11 Dec 2012

PM ‘fully aware’ strategy needs EU to believe UK might quit

I’m told the PM was inclined to get the long-promised Europe speech out of the way before Christmas so it didn’t obscure the childcare, social care and other mid-term policy announcements scheduled for January.

He also didn’t want it crashing into a key European summit negotiation – those prove harder to avoid as they are almost monthly. But the window proved tight – only Tuesday week was available because of other commitments – and that’s given another good reason to delay to 2013.

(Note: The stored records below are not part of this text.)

-- ==== Sys2Proof/Machine/Commands.lean ====
section
/-! DEFINITION. Mailbox commands on the plan and on settings (spec 04, Tables 4-13, 4-14; R90 to R95, R41, R344): each is
served in the order of taking, checked for reserved fields, plan state and ranges, and completed. -/

namespace Sys2Proof.Machine

/-- Bytes from the Tollhouse random source (R394): each is a free value. -/
def drawRandom (s : State) (n : Nat) : State × List Byte :=
  (updToll s fun t => { t with drbg := t.drbg + n }, (List.range n).map fun i => Config.randomByte (s.toll.drbg + i))

-- ------------------------------------------------------------------------------------------------ queries

/-- GET_INFO's results by page (Table 4-14). -/
def infoPage (s : State) (page : Nat) : List Nat :=
  let h := s.host
  let t := s.toll
  match page with
  | 0 => [0x1280, t.stepping.toNat, h.resultVer.toNat, 0, t.deviceId.toNat % 2 ^ 32, t.deviceId.toNat / 2 ^ 32]
  | 1 => [h.runalVer.toNat, imgBuild (activeImage t 1), h.tollVer.toNat, h.ucodeVer.toNat, t.active.toNat, rollbackOf t]
  | 2 => [512 - s.sp.missing.length, sparesLeft s, 1310720, s.dram.retired.length, 32]
  | _ =>
    let ports := (linkedPorts s).foldl (fun v p => v + 2 ^ p) 0
    match s.via.formed with
    | none => [ports]
    | some f => [ports, f.tag, f.length, f.pos, f.groups, f.epoch]

def getInfo (s : State) (tag : Nat) : State :=
  serve s cmdGetInfo tag fun s c =>
    if !payClean c [(4, 1)] || decide (3 < payAt c 4 1) then finishCmd s c stBadParam []
    else finishCmd s c stOk (infoPage s (payAt c 4 1))

def execGetInfo (tag : Nat) (s : State) : Host.Outcome State Fault Refusal := .next (getInfo s tag)

/-- The SEQ of the oldest incomplete descriptor: the lowest issued, else the next to issue; a free value with no plan
(assumption 28). -/
def oldestSeq (s : State) : Nat :=
  match s.ks.plan with
  | none => Config.noDescriptor.toNat
  | some _ => (s.ks.issued.map (·.seq)).foldl Nat.min s.ks.nextSeq

def getStatus (s : State) (tag : Nat) : State :=
  serve s cmdGetStatus tag fun s c =>
    if !payClean c [] then finishCmd s c stBadParam []
    else finishCmd s c stOk ([s.host.status.toNat, oldestSeq s, lastPierWord s, s.ks.stepsClosed] ++ beatWords s)

def execGetStatus (tag : Nat) (s : State) : Host.Outcome State Fault Refusal := .next (getStatus s tag)

def nopCmd (s : State) (tag : Nat) : State :=
  serve s cmdNop tag fun s c => finishCmd s c (if payClean c [] then stOk else stBadParam) []

def execNop (tag : Nat) (s : State) : Host.Outcome State Fault Refusal := .next (nopCmd s tag)

-- ------------------------------------------------------------------------------------------------ LOAD, UNLOAD, ABORT

/-- R26: the log tells why the device cannot present its spans or its memory: each span that is missing, each region that could
not retire, each channel that has failed. -/
def logUnfit (s : State) : State :=
  let s := s.sp.missing.foldl (fun s x => logEvent s (mkEvent stInternal srcSpan 2 x evState 0 x)) s
  let s := s.dram.gone.foldl (fun s r => logEvent s (mkEvent stInternal srcDram 2 (r / 1280) evState 0 r)) s
  s.dram.failedCh.foldl (fun s c => logEvent s (mkEvent stInternal srcDram 2 c evState 0 0)) s

/-- LOAD_PLAN is accepted in NONE; a device that cannot present its resources completes it with INTERNAL (R26, R313). -/
def loadPlan (s : State) (tag : Nat) : State :=
  serve s cmdLoadPlan tag fun s c =>
    if !payClean c [(8, 8)] then finishCmd s c stBadParam []
    else if planState s ≠ plNone then finishCmd s c stBusy []
    else
      let s := acceptCmd s c
      if !presents s then finishCmd (logUnfit s) c stInternal []
      else setPlanState (updKs s fun k => { k with loading := some (payAt c 8 8) }) plLoading

def execLoadPlan (tag : Nat) (s : State) : Host.Outcome State Fault Refusal := .next (loadPlan s tag)

/-- No plan is loaded: what belonged to it goes; settings, the prefix key and the norm records stay. -/
def forgetPlan (s : State) : State :=
  let s := armAll (dropSegment s []) .reset
  let s := updKs s fun k =>
    { k with plan := none, loading := none, gens := [], written := [], nextSeq := 1, order := 0, issueOrder := 1, phase := 0,
             shadowed := false, toArm := [], lastPier := none, stepIndex := 0,
             segPier := 0, stepsWanted := 0, stepsClosed := 0, startStage := none, haltIssue := false, resident := [],
             saved := [], segmentOf := 1, tCounter := 0, updates := 0, updMap := [], norms := [], commitW := none,
             aborts := 0, attempt := 0, heldRestart := none, reach := (0, 0), replayTo := (0, 0), updSent := [],
             limitCount := 0, stepPier := none,
             due := [], reshardTok := none, reshardBad := none }
  let s := updSp s fun q => { q with owners := [] }
  updGrp s fun g =>
    { g with watermark := none, dones := [], rewindW := none, holdAdmit := false, admitting := false, rerun := none, fetches := [],
             refresh := false, lostRanks := [], mirrored := [], alive := [] }

def unloadPlan (s : State) (tag : Nat) : State :=
  serve s cmdUnloadPlan tag fun s c =>
    let st := planState s
    if !payClean c [] then finishCmd s c stBadParam []
    else if !(st == plLoaded || st == plPaused || st == plAborted) then finishCmd s c stBusy []
    else
      let s := finishReshard (finishStart (applyDue s) stBusy) stBusy []
      finishCmd (setPlanState (forgetPlan s) plNone) c stOk []

def execUnloadPlan (tag : Nat) (s : State) : Host.Outcome State Fault Refusal := .next (unloadPlan s tag)

/-- The pending command of a code completes with a status. -/
def finishLong (s : State) (cmd status : Nat) : State := finishOpt s (nextLong s (· == cmd)) status []

/-- STEP of the committed record, or 0 (ABORT's RESULT1). -/
def committedStep (s : State) : Nat := match s.ks.plan with | some p => (committedRecord s p).1 | none => 0

/-- ABORT's effect on the plan (R92). -/
def applyAbort (s : State) : State :=
  let st := planState s
  if st = plNone then s
  else if st = plLoading then
    setPlanState (finishLong (updKs s fun k => { k with loading := none }) cmdLoadPlan stBusy) plNone
  else abortRun s stBusy

def abortCmd (s : State) (tag : Nat) : State :=
  serve s cmdAbort tag fun s c =>
    if !payClean c [] then finishCmd s c stBadParam []
    else
      let s := applyAbort (acceptCmd s c)
      finishCmd s c stOk [lastPierWord s, committedStep s]

def execAbort (tag : Nat) (s : State) : Host.Outcome State Fault Refusal := .next (abortCmd s tag)

-- ------------------------------------------------------------------------------------------------ START

/-- Counters that START resets: Table 13-4, Table 18-4, replays since START. -/
def resetCounters (s : State) : State :=
  let s := updSp s fun q => { q with counters := [], seen := [] }
  let s := updTre s fun t =>
    { t with latePref := 0, latePrefBeats := 0, lateOffBeats := 0, toHostBytes := 0, fromHostBytes := 0, sharedBeats := 0,
             lateSeen := [], lateNow := [], sharedNow := false }
  updKs s fun k => { k with replays := 0 }

/-- The attempts of a run are numbered anew, so no decision of an earlier run is to be found again (R293; assumption 209): VALID of
the decision entries in the own journal and in the mirrors held is cleared. -/
def clearDecisions (s : State) (p : Plan) : State :=
  if (commitSeq p).isNone then s
  else
    let off := decisionOff p + 16
    [mirrorBase 0, mirrorBase 1].foldl (fun s b => freshSectors (putMem s (b + off) (zeros 4)) [(b + off, 4)])
      (journalWrite s off (zeros 4))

The biggest reason though which has kept this speech in wraps for very nearly one year is caution. We were originally promised a speech outlining where UK policy was going on Europe in the immediate aftermath of the UK veto at the December 2011 summit – that summit, we were told, was a product of a changed Europe and the UK deserved/needed a new strategy to deal with the new reality. But voices in David Cameron’s ear, often from within the Whitehall machine, have urged caution and have gulped at the proposals in play. Various combinations of referendum/consent have been looked at, but the PM seems to have settled on a manifesto commitment to renegotiate British terms of membership early in the next Parliament and then put the redesigned membership to a popular vote: are we in or out?

One Cabinet minister associated with the more outspoken end of the Eurosceptic market told me the PM is “fully aware” that the EU would have to believe the UK was willing to quit if the UK was to have any chance of getting a proper repatriation of powers and the sort of slimmed down membership people like Boris Johnson have been demanding. But, the Cabinet minister told me, David Cameron feels he can’t himself say it. He repeatedly says he wants Britain to stay in – to say the opposite would frighten businesses and maybe even some voters too.

Then there’s the alienation of other EU leaders we desperately need as allies in negotiations – one No. 10 aide complains that the UK it is constantly on its guard these days to avoid being cast as the scapegoat for Eurozone failure to agree at any summit. The threat to leave is the obvious strategic underpinning of the entire strategy but as far as the PM is concerned it is the threat that’s best not heard from him.

The PM’s aides, meanwhile, continue their search for plausible allies in the repatriation battle. The Dutch PM, Mark Rutte, spoke last week of the need for some powers to come back from Europe – the UK is trying to find out what he meant and whether it’s compatible with the social/employment/fisheries repatriation that gets talked about in No. 10 and elsewhere. No. 10 aides point at how the European Commission has acknowledged it can’t do everything and might have to slim down in some areas. The same aides point out how there has been some repatriation of fisheries powers already.

But there’s another conversation in government that goes well beyond that pretty ambitious menu: Cabinet ministers (not to mention countless other Tories elsewhere in the ranks) who talk about resenting just about every single rule of the single market, the product stipulations etc that Brussels sees as central to a fair and level table in trade. Those same Cabinet ministers speak for a school of Euro-scepticism that David Cameron would find hard to satisfy even if his own renegotiation went dreamily and without a hitch.

This school of Euro-scepticism isn’t going to roll over, will be fired up by the months of EU-chat ahead and in the second half of 2014, when the EU could be absorbed in Eurozone intensification, you have a potential perfect storm of mis-matched expectations and EU anxiety in the run-up to a 2015 general election. All that and businesses jumping about complaining about uncertainty over the UK’s position in Europe. David Cameron worries about unleashing forces he cannot control with the much-delayed speech, and you can’t blame him. But it was his idea.